The Monumental Stupidity of Obama’s Educational “Plan”
Obama wants to rework G. W. Bush’s “No Child Left Behind”, which was itself a monument to stupidity. According to the NYT, Obama says that he will,
“…replace the law’s pass-fail school grading system with one that would measure individual students’ academic growth and judge schools based not on test scores alone but also on indicators like pupil attendance, graduation rates and learning climate.”
Because, said Education Secretary Arne Duncan,
“We’ve got to get accountability right this time,. For the mass of schools, we want to get rid of prescriptive interventions. We’ll leave it up to them to figure out how to make progress.”
So Obama’s “new plan” is no plan at all. It is just another way to measure outcomes being produced by unknown processes run by an anarchic cadre of do-it-yourselfers. With stupidity incarnate, the best idea Obama can up with is to try and change educational outcomes, not by working on the system and processes that produce those outcomes, but by hitting students and teachers with bigger hammers.
As a lifelong educator who spent more than a few years running a small public high school in the basement of a church and buying teaching materials using a portion of my meager salary, it seems to me that even a simpleton should be able to understand that, rather than hammering students, teachers and yes, even administrators, to produce more desirable educational outcomes by doing whatever it takes, we must work on the system and processes that produce those outcomes!
For starters, here’s what Obama’s new standards should look like.
Educational Facilities
Set minimum standards for educational facilities and augment funding as needed to assure that all facilities meet those standards. Standards should include safety, comfort, and designs that reflect a theory of education. For example, every school, primary,middle, and high, should have classrooms laid out around a central quad, to promote the collaboration of students and teachers. The quad must be employed by teachers and administrators as the village center — the hub of the learning community.
Educational Leadership
Rewrite the job description for school and district administrators so that educational leadership tops the list. To this end, leaders must be required to work with their teachers to create, maintain and constantly improve a working explanation of the theory of learning and a methodology of teaching that they use in educating students. In other words, say what you do and why you believe it will work and then do what you say. It is not important that administators and teachers get the “perfect” theory but it is very important that they share a theory. Since very few school and district administrators have any idea why this is so, outside help will be needed.

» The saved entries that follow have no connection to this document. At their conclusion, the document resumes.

-- ==== Sys2Proof/Machine/IndexMemory.lean ====
section
/-! DEFINITION. The index register, the font address and the memory transfers (42_index_memory.md). Only ANNN, FX1E and
FX29 write `I` (R160). -/

namespace Sys2Proof.Machine

/-- `ANNN`: set index (R161). -/
def execLdI (nnn : Addr) (s : State) : Result := .next (s.setI nnn).advance

/-- `FX1E`: add to index mod 4096, no flag (R162). -/
def execAddI (x : RegNum) (s : State) : Result := .next (s.setI (s.i + zextAddr (s.getV x))).advance

/-- `FX29`: font glyph address (R163). -/
def execLdFont (x : RegNum) (s : State) : Result := .next (s.setI (glyphAddr (s.getV x))).advance

/-- `FX33`: the three decimal digits at `I`, `I + 1`, `I + 2` (R164). -/
def execLdBcd (x : RegNum) (s : State) : Result :=
  .next (s.setMem (storeBytes s.mem (effAddr s 0) (bcdDigits (s.getV x)))).advance

/-- `FX55`: `V[0]` to `V[X]` at `I` to `I + X`; `I` unchanged (R165). -/
def execStoreRegs (x : RegNum) (s : State) : Result :=
  .next (s.setMem (storeBytes s.mem (effAddr s 0) ((regsUpTo x).map s.getV))).advance

/-- `FX65`: `V[0]` to `V[X]` from `I` to `I + X`; `I` unchanged (R166). -/
def execLoadRegs (x : RegNum) (s : State) : Result :=
  .next ((regsUpTo x).foldl (fun t k => t.setV k (memRead t.mem (effAddr t k.toNat))) s).advance

end Sys2Proof.Machine
end

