/-- Settles O47: the meaning replaces the display by the clear one, which has no cell at 1, and advances; the frame is
the display alone, so `VF` keeps its value. (The plain name `clearDisplay` is the model's clear display.) -/
theorem clearDisplay_holds : Obligations.ClearDisplay := by
  refine fun s => ⟨decodeWord_cls, _, exec_cls s, pcMoved_advance (setDisp_pc s _), (keeps_setDisp s _).advance,
    fun x _ y _ => ?_⟩
  rw [advance_disp, setDisp_disp, cellAt_clearDisplay]

end Sys2Proof.Machine
end

section
/-! The key tests, the key wait and the timer moves (44_keys_timers.md R200 to R205): the words that decode to them, their
meanings, and the obligations about them. -/

namespace Sys2Proof

/-! ## Decoding (R74, R77, R78) -/

/-- The opcode E goes to its secondary dispatch, whatever the low byte (R74). -/
theorem decodeWord_opE (x : RegNum) (nn : Byte) :
    decodeWord (0xE#4 ++ x ++ nn) = decodeOpE (0xE#4 ++ x ++ nn) := by
  simp [decodeWord]

theorem decodeWord_skp (x : RegNum) : decodeWord (0xE#4 ++ x ++ 0x9E#8) = .skp x := by
  simp [decodeWord_opE, decodeOpE]

theorem decodeWord_sknp (x : RegNum) : decodeWord (0xE#4 ++ x ++ 0xA1#8) = .sknp x := by
  simp [decodeWord_opE, decodeOpE]

theorem decodeWord_ldFromDt (x : RegNum) : decodeWord (0xF#4 ++ x ++ 0x07#8) = .ldFromDt x := by
  simp [decodeWord_opF, decodeOpF]

theorem decodeWord_ldKey (x : RegNum) : decodeWord (0xF#4 ++ x ++ 0x0A#8) = .ldKey x := by
  simp [decodeWord_opF, decodeOpF]

theorem decodeWord_ldDt (x : RegNum) : decodeWord (0xF#4 ++ x ++ 0x15#8) = .ldDt x := by
  simp [decodeWord_opF, decodeOpF]

theorem decodeWord_ldSt (x : RegNum) : decodeWord (0xF#4 ++ x ++ 0x18#8) = .ldSt x := by
  simp [decodeWord_opF, decodeOpF]

end Sys2Proof

namespace Sys2Proof.Machine

/-! ## Keys as numbers -/

/-- The key that a byte names is its low nibble (R200). -/
theorem keyIndex_eq_mod (b : Byte) : keyIndex b = b.toNat % 16 :=
  lowNibble_toNat b

/-- The number of the lowest key fits in a register (R203). -/
theorem ofNat_lowestKey_toNat {keys : Word} (h : keys ≠ 0#16) :
    (BitVec.ofNat 8 (lowestKey keys)).toNat = lowestKey keys := by
  obtain ⟨hlt, -, -⟩ := lowestKey_spec h
  rw [BitVec.toNat_ofNat, Nat.mod_eq_of_lt (by omega)]

/-! ## Meanings -/

/-- The meaning of EX9E (R200). -/
theorem exec_skp (x : RegNum) (s : State) :
    exec (.skp x) s = .next (s.skipIf (s.keys.getLsbD ((s.getV x).toNat % 16))) := by
  rw [← keyIndex_eq_mod]
  rfl

/-- The meaning of EXA1 (R201). -/
theorem exec_sknp (x : RegNum) (s : State) :
    exec (.sknp x) s = .next (s.skipIf (!s.keys.getLsbD ((s.getV x).toNat % 16))) := by
  rw [← keyIndex_eq_mod]
  rfl

/-- The meaning of FX07 (R202). -/
theorem exec_ldFromDt (x : RegNum) (s : State) : exec (.ldFromDt x) s = writeResult x s.dt s := rfl

/-- The meaning of FX0A with no key held (R203, R206). -/
theorem exec_ldKey_of_no_key (x : RegNum) {s : State} (h : s.keys = 0#16) : exec (.ldKey x) s = .next s :=
  congrArg Host.Outcome.next (if_pos h)

/-- The meaning of FX0A with a key held (R203). -/
theorem exec_ldKey_of_key (x : RegNum) {s : State} (h : s.keys ≠ 0#16) :
    exec (.ldKey x) s = writeResult x (BitVec.ofNat 8 (lowestKey s.keys)) s :=
  congrArg Host.Outcome.next (if_neg h)

/-- The meaning of FX15 (R204). -/
theorem exec_ldDt (x : RegNum) (s : State) : exec (.ldDt x) s = .next (s.setDt (s.getV x)).advance := rfl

More specifically, although leaders should listen to local community wishes regarding WHAT is to be taught, they must turn to their teachers and students to build a consensus regarding HOW to educate. This must begin with a theory of learning and end in the application of a methodology of teaching that is consistent with that theory. Only by doing this can theory and methodology be systematically improved.
Teachers
Require that properly prepared teachers be paid at parity with other workers who have made a similar investment and commitment to their professions. If necessary, subsidize districts that cannot meet this requirement. In addition, teachers must be given a chance to succeed by setting standards for teacher-student ratios and overall class size. For any given educational objective, there is an optimum ratio, above or below which the system fails.
The Teaching Community
Leaders and teachers must be required to come together on a regular basis (daily) to study the efficacy of their teaching efforts. Leadership must promote a continual exchange of ideas and methods for doing better. The school must be viewed as a whole community that takes responsibility as a whole, for outcomes. Every individual has strengths and weaknesses. Only when the varying individual characteristics of teachers and leaders are optimized in terms of the whole, can the educational enterprise succeed.
Measurement
Require the proper use of measurement. Proper measurement will make it possible to hear “the voice of the process”. Statistical methods for determining what is common cause and what is special cause must top the list of measures. The first job of the educator is not to evaluate individual students or teachers — to pit student against student and teacher against teacher. The first job is to continually evaluate the system and processes being used to educate. Only by studying the system and its processes can educators master the science and art of educating and improve continuously, so that everyone wins.
These simple standards will provide a good start at focusing on the processes that produce educational outcomes rather than the rearview mirror of outcomes.
“We must be guided by theory.”
“If you can’t describe what you are doing as a process, you don’t know what you are doing.”